* Assignment
Below are entries. Copy exactly the lines running from the line that holds "of an instruction" to the line that holds "theorem jumpIfMax (x", with both ends included.

BEGIN Dataset

-- ==== Sys2Proof/Laws/PerInstr.lean ====
section
/-! SUPPORT. Statements about every instruction, one lemma per constructor. Family `EncodingFields`: the Word
of an instruction splits into its opcode and its operand (30_encoding.md R41, 40_alu.md R51). -/

namespace Sys2Proof.Laws.EncodingFields

/-- The fields of `i`'s Word are `i`'s opcode and operand. -/
def Statement (i : Instr) : Prop := Kernel.splitNibbles (encodeWord i) = (opcodeOf i, operandOf i)

theorem read (x : Nibble) : Statement (.read x) := Kernel.splitNibbles_append _ _
theorem write (x : Nibble) : Statement (.write x) := Kernel.splitNibbles_append _ _
theorem add (x : Nibble) : Statement (.add x) := Kernel.splitNibbles_append _ _
theorem sub (x : Nibble) : Statement (.sub x) := Kernel.splitNibbles_append _ _
theorem jump (x : Nibble) : Statement (.jump x) := Kernel.splitNibbles_append _ _
theorem jumpIfMax (x : Nibble) : Statement (.jumpIfMax x) := Kernel.splitNibbles_append _ _
theorem jumpIfMin (x : Nibble) : Statement (.jumpIfMin x) := Kernel.splitNibbles_append _ _
theorem shiftRight (x : Nibble) : Statement (.shiftRight x) := Kernel.splitNibbles_append _ _
theorem reserved8 (x : Nibble) : Statement (.reserved8 x) := Kernel.splitNibbles_append _ _
theorem reserved9 (x : Nibble) : Statement (.reserved9 x) := Kernel.splitNibbles_append _ _
theorem reserved10 (x : Nibble) : Statement (.reserved10 x) := Kernel.splitNibbles_append _ _
theorem reserved11 (x : Nibble) : Statement (.reserved11 x) := Kernel.splitNibbles_append _ _
theorem reserved12 (x : Nibble) : Statement (.reserved12 x) := Kernel.splitNibbles_append _ _
theorem reserved13 (x : Nibble) : Statement (.reserved13 x) := Kernel.splitNibbles_append _ _
theorem reserved14 (x : Nibble) : Statement (.reserved14 x) := Kernel.splitNibbles_append _ _
theorem reserved15 (x : Nibble) : Statement (.reserved15 x) := Kernel.splitNibbles_append _ _

end Sys2Proof.Laws.EncodingFields
end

END Dataset

* Reply
of an instruction splits into its opcode and its operand (30_encoding.md R41, 40_alu.md R51). -/

namespace Sys2Proof.Laws.EncodingFields

/-- The fields of `i`'s Word are `i`'s opcode and operand. -/
def Statement (i : Instr) : Prop := Kernel.splitNibbles (encodeWord i) = (opcodeOf i, operandOf i)

theorem read (x : Nibble) : Statement (.read x) := Kernel.splitNibbles_append _ _
theorem write (x : Nibble) : Statement (.write x) := Kernel.splitNibbles_append _ _
theorem add (x : Nibble) : Statement (.add x) := Kernel.splitNibbles_append _ _
theorem sub (x : Nibble) : Statement (.sub x) := Kernel.splitNibbles_append _ _
theorem jump (x : Nibble) : Statement (.jump x) := Kernel.splitNibbles_append _ _
theorem jumpIfMax (x : Nibble) : Statement (.jumpIfMax x) := Kernel.splitNibbles_append _ _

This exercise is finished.